C’est une situation parfaite de “dictature de la minorité” à l’intérieur d’un système défini comme démocratique, – ce dernier point étant, selon moi et ma fervente admiration pour la démocratie, d’une importance extrême pour répondre au simulacre de légalité de l’action du Système. Mais il s’agit d’une situation complètement inattendue pour cette sorte d’occurrence. Selon une manigance quasiment exclusive, cette situation (toujours lorsqu’elle est à l’intérieur du Système) a quasiment toujours été favorable aux forces déstructurantes et bellicistes de gauche, à l’avantage de l’establishment qui la soutient. La “dictature de la minorité” n’est alors qu’une façon sophistiquée d’approcher le but final de déstructuration.
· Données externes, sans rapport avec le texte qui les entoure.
-- ==== Sys2Proof/Machine/Compress.lean ====
section
/-! DEFINITION. Compressed pages: side entries, compressed blocks, and the port's choice when it stores one (R98 to R102). -/
namespace Sys2Proof.Machine

/-! ### CRC-32C (R99) -/

/-- One bit of the reflected Castagnoli polynomial. -/
def crcBit (c : BitVec 32) : BitVec 32 := (c >>> 1) ^^^ (if c.getLsbD 0 then 0x82F63B78#32 else 0#32)
def crcByte (c : BitVec 32) (b : Byte) : BitVec 32 :=
  crcBit (crcBit (crcBit (crcBit (crcBit (crcBit (crcBit (crcBit (c ^^^ b.setWidth 32))))))))
def crc32c (l : List Byte) : BitVec 32 := ~~~(l.foldl crcByte 0xFFFFFFFF#32)

/-! ### Granules (R100) -/

/-- The signed difference of two 32-bit words. -/
def delta (x x0 : Nat) : Int := (BitVec.ofNat 32 (x + 2 ^ 32 - x0)).toInt
/-- Whether a difference fits in `w` signed bits. -/
def fitsIn (w : Nat) (d : Int) : Bool := decide (-(2 : Int) ^ (w - 1) ≤ d) && decide (d < (2 : Int) ^ (w - 1))
/-- The four words of a granule. -/
def granWords (g : List Byte) : List Nat := (List.range 4).map (fun i => field g (4 * i) 4)
/-- The mode of a granule for width `w`, in the order 00b, 01b, 10b, 11b (R101). -/
def granMode (w : Nat) (prev : Option (List Byte)) (g : List Byte) : Nat :=
  if g.all (· == 0) then 0
  else if prev == some g then 1
  else match granWords g with
    | x0 :: l => if l.all (fun x => fitsIn w (delta x x0)) then 2 else 3
    | [] => 3
/-- Bytes of a payload. -/
def modeSize (w : Nat) (m : Nat) : Nat :=
  match m with
  | 2 => 4 + (3 * w + 7) / 8
  | 3 => 16
  | _ => 0
/-- The payload of a granule in a mode. -/
def payload (w m : Nat) (g : List Byte) : List Byte :=
  match m, granWords g with
  | 2, x0 :: l => leBytes 4 x0 ++ leBytes ((3 * w + 7) / 8) (l.zipIdx.foldl (fun n p => n + wrapInt w (delta p.1 x0) * 2 ^ (w * p.2)) 0)
  | 3, _ => g
  | _, _ => []
/-- The granules of a block. -/
def granules (b : List Byte) : List (List Byte) := (List.range 64).map (fun i => (b.drop (16 * i)).take 16)
/-- The modes of a block for width `w`. -/
def blockModes (w : Nat) (b : List Byte) : List Nat :=
  let gs := granules b
  (List.range 64).map (fun i => granMode w (if i = 0 then none else gs[i - 1]?) (gs.getD i []))
/-- LEN for width `w`. -/
def blockLen (w : Nat) (b : List Byte) : Nat := (blockModes w b).foldl (fun n m => n + modeSize w m) 24

/-- The width the port takes (R101): the smallest LEN, the smaller width on a tie. A LEN below 30 is none that a side entry can hold (R98, log 25). -/
def bestWidth (b : List Byte) : Option (Nat × Nat) :=
  (List.range 24).foldl (fun (r : Option (Nat × Nat)) i =>
    let n := blockLen (i + 1) b
    if n < 30 then r else match r with
      | none => some (i + 1, n)
      | some x => if n < x.2 then some (i + 1, n) else r) none

/-- A compressed block for width `w` (R99). -/
def compress (w : Nat) (b : List Byte) : List Byte :=
  let ms := blockModes w b
  let body := ((granules b).zip ms).flatMap (fun p => payload w p.2 p.1)
  leBytes 16 (ms.zipIdx.foldl (fun n p => n + p.1 * 4 ^ p.2) 0) ++ leBytes 4 (crc32c body).toNat
    ++ [if ms.contains 2 then BitVec.ofNat 8 w else 0, 0, 0, 0] ++ body

/-- What a stored 1 KiB block consists of: its side entry and its bytes (R98, R101). -/
def packBlock (b : List Byte) : BitVec 32 × List Byte :=
  if b.all (· == 0) then (0, [])
  else match bestWidth b with
    | some (w, n) => if n < 1024 then (BitVec.ofNat 32 (2 ^ 30 + n), compress w b) else (0x80000000#32, b)
    | none => (0x80000000#32, b)

/-! ### Reading a block (R98 to R100, R102) -/

/-- The granules from their modes and payload bytes; none when a granule equals one that does not exist. -/
def unpackGranules (w : Nat) : List Nat → List Byte → Option (List Byte) → List Byte → Option (List Byte)
  | [], _, _, acc => some acc
  | m :: ms, l, prev, acc =>
    let n := modeSize w m
    let r : Option (List Byte) := match m with
      | 0 => some (List.replicate 16 0)
      | 1 => prev
      | 2 =>
        let x0 := field l 0 4
        let d := leNat ((l.drop 4).take (n - 4))
        some (leBytes 4 x0 ++ (List.range 3).flatMap (fun i =>
          leBytes 4 (wrapInt 32 (x0 + intOf true w (d / 2 ^ (w * i))))))
      | _ => some (l.take 16)
    match r with
    | none => none
    | some g => unpackGranules w ms (l.drop n) (some g) (acc ++ g)

/-- A compressed block read (R99, R102): none when it is malformed. -/
def expand (l : List Byte) : Option (List Byte) :=
  let ms := (List.range 64).map (fun i => field l 0 16 / 4 ^ i % 4)
  let w := field l 20 1
  let body := l.drop 24
  if field l 21 3 != 0 || (if ms.contains 2 then w == 0 || 24 < w else w != 0)
    || ms.foldl (fun n m => n + modeSize w m) 0 != body.length || field l 16 4 != (crc32c body).toNat then none
  else unpackGranules w ms body none []

/-- A block of a Z page as it leaves its channel: its side entry, then its stored bytes (R101); none when they hold an uncorrectable error. -/
def State.readZ (s : State) (key : Nat) : State × Option (List Byte) :=
  let e := (s.side.find (key / 1024)).getD 0
  let n := match bits e 30 2 with | 1 => min 1023 (bits e 0 11) | 2 => 1024 | _ => 0
  match s.readMem (key / 1024 * 1024) n with
  | (s1, some l) => (s1, some (leBytes 4 e.toNat ++ l))
  | (s1, none) => (s1, none)
/-- What the copy port makes of it: the 1,024 bytes; none when the block is malformed (R102). -/
def expandZ (l : List Byte) : Option (List Byte) :=
  let e := BitVec.ofNat 32 (field l 0 4)
  let n := bits e 0 11
  match bits e 30 2 with
  | 0 => if bits e 0 30 = 0 then some (List.replicate 1024 0) else none
  | 1 => if bits e 11 19 != 0 || n < 30 || 1023 < n then none else expand ((l.drop 4).take n)
  | 2 => if bits e 0 30 != 0 then none else some ((l.drop 4).take 1024)
  | _ => none
/-- What the copy port sends for a block that it stores: the side entry, then the bytes. -/
def packZ (b : List Byte) : List Byte := leBytes 4 (packBlock b).1.toNat ++ (packBlock b).2
/-- A whole block stored, with its side entry, as one event (R101); what lies beyond the stored bytes stays. -/
def State.writeZ (s : State) (key : Nat) (l : List Byte) : State :=
  let e := BitVec.ofNat 32 (field l 0 4)
  { s.writeMem (key / 1024 * 1024) (l.drop 4) with side := if e = 0 then s.side.del (key / 1024) else s.side.put (key / 1024) e }

end Sys2Proof.Machine
end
On comprend qu’il s’agit ici de l’inverse.
(Notes de PhG-Bis : « PhG me confie que, — je cite, – “Certains y verraient sans doute dans cette affaire de la ‘terrible twenty’ une manœuvre élégamment complotiste du susdit establishment...”. Mais il écarte cela, PhG, avec une certaine nonchalance ironique, arguant qu’il faut savoir régulièrement nettoyer ses neurones de tous ses fantasmes accumulées lors de longues randonnées sur les chemins de traverse d’internet, comme on fait avec une automobile tous les 150 000 kilomètres. “Je laisse cela, pour mon compte, disons ‘aux simulacreurs’ encore en âge de composer des visions exaltantes permettant de ne pas faire simple quand on peut faire compliqué”. »)
Dans cette situation nouvelle à la Chambre des Représentants du Congrès des États-Unis, la crise de la frontière Sud ne manquera pas d’y ajouter un piment particulièrement actif. On peut alors faire l’hypothèse optimiste que les prochains mois, et même plus, la période d’ici 2024 et l’élection présidentielle, sera de plus en plus agitée, ici c’est-à-dire là-bas, aux USA, – mais quoique, “agité” d’une autre façon, à l’image de l’agitation ukrainienne... Tant il est vrai qu’‘Ukrisis’ est un monstre aux multiples visages.